Stored data entries:
• • •

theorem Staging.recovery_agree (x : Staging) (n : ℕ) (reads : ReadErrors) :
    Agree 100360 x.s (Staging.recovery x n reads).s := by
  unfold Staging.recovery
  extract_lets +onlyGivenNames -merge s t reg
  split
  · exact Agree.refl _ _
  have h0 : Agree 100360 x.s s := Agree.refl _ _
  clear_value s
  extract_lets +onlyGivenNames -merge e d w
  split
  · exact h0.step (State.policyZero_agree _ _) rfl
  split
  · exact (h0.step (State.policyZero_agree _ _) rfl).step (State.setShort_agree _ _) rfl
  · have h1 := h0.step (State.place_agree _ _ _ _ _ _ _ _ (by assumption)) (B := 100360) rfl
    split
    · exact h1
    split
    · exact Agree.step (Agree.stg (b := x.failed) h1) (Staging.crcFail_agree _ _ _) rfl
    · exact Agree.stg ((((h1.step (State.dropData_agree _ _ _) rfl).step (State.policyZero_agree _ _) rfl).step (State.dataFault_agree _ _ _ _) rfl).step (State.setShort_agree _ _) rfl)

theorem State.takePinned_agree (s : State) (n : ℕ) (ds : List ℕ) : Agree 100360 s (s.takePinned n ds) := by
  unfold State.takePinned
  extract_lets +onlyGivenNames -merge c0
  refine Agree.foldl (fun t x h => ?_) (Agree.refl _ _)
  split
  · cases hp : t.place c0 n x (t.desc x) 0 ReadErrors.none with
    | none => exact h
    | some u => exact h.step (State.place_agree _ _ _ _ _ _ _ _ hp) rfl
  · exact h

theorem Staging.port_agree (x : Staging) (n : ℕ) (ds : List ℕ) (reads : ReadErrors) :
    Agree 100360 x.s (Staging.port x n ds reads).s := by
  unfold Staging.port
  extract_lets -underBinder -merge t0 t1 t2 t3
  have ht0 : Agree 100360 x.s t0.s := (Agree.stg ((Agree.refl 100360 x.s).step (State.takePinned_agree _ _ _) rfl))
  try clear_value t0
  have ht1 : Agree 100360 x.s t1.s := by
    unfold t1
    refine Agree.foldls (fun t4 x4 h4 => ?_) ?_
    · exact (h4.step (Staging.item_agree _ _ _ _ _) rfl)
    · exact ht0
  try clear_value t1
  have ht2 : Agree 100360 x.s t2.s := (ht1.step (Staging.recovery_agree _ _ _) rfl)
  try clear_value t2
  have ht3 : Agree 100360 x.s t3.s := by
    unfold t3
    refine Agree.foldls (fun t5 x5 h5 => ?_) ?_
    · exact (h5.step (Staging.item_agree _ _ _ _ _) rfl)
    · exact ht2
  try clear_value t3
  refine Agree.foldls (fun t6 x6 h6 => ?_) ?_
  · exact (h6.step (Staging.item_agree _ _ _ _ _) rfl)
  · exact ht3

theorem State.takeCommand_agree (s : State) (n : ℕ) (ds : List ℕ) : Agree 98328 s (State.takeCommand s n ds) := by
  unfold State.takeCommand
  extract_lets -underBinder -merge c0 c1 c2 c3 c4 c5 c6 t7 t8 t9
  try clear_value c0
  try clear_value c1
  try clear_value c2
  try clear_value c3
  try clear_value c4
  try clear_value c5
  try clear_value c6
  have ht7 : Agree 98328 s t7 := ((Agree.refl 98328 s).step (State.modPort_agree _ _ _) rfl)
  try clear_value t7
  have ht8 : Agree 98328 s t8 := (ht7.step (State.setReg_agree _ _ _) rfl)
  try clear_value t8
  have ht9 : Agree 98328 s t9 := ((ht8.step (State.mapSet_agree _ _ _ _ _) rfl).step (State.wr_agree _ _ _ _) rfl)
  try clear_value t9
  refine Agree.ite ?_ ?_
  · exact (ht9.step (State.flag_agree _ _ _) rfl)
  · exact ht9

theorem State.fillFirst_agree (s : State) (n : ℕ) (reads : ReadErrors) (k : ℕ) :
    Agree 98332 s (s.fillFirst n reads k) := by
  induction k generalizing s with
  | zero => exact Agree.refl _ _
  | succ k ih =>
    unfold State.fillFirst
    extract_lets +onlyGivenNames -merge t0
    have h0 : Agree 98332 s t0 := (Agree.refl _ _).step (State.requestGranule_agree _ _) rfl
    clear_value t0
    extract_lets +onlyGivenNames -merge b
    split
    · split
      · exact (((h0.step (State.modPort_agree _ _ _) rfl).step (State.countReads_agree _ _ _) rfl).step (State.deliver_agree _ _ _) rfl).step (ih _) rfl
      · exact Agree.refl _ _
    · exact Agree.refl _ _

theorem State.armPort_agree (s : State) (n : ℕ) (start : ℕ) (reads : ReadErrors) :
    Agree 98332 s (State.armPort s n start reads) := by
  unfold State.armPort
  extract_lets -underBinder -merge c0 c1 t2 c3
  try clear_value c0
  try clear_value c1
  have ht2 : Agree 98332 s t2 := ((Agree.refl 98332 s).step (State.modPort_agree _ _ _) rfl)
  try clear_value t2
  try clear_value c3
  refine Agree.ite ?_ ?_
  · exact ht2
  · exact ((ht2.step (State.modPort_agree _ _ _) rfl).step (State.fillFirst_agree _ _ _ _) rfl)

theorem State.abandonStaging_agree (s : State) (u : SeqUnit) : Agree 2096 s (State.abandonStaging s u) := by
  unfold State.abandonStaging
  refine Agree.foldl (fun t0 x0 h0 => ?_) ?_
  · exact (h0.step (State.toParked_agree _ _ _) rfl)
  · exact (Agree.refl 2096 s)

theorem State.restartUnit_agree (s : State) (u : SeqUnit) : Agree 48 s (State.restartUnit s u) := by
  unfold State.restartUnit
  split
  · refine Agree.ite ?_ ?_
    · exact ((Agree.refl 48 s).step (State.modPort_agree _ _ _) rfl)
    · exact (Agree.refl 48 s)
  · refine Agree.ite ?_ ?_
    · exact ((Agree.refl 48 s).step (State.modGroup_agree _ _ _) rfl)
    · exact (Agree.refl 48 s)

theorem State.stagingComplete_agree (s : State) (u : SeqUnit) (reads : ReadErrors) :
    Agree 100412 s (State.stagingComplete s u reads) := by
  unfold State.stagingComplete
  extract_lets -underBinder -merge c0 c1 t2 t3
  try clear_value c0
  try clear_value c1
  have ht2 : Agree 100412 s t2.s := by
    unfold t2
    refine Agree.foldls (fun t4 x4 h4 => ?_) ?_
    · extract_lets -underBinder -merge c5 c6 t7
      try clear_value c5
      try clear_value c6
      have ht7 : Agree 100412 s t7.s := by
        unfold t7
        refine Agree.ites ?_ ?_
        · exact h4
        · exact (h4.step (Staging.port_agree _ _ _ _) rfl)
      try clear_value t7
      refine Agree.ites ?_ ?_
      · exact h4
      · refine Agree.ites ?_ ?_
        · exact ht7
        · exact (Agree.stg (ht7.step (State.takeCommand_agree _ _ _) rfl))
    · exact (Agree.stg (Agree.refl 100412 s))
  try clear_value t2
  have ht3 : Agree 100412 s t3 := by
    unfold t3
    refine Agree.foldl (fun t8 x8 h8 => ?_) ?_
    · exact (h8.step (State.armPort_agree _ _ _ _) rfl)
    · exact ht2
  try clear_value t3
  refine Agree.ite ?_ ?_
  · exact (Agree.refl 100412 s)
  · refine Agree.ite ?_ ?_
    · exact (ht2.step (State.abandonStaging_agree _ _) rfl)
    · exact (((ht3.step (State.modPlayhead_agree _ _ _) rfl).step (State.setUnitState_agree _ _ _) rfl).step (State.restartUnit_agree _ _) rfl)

• • •

> [EXERCISE GOAL]:
In the data above, how many lines hold the word "ReadErrors"? Give only the number.

> [RESULT]:
6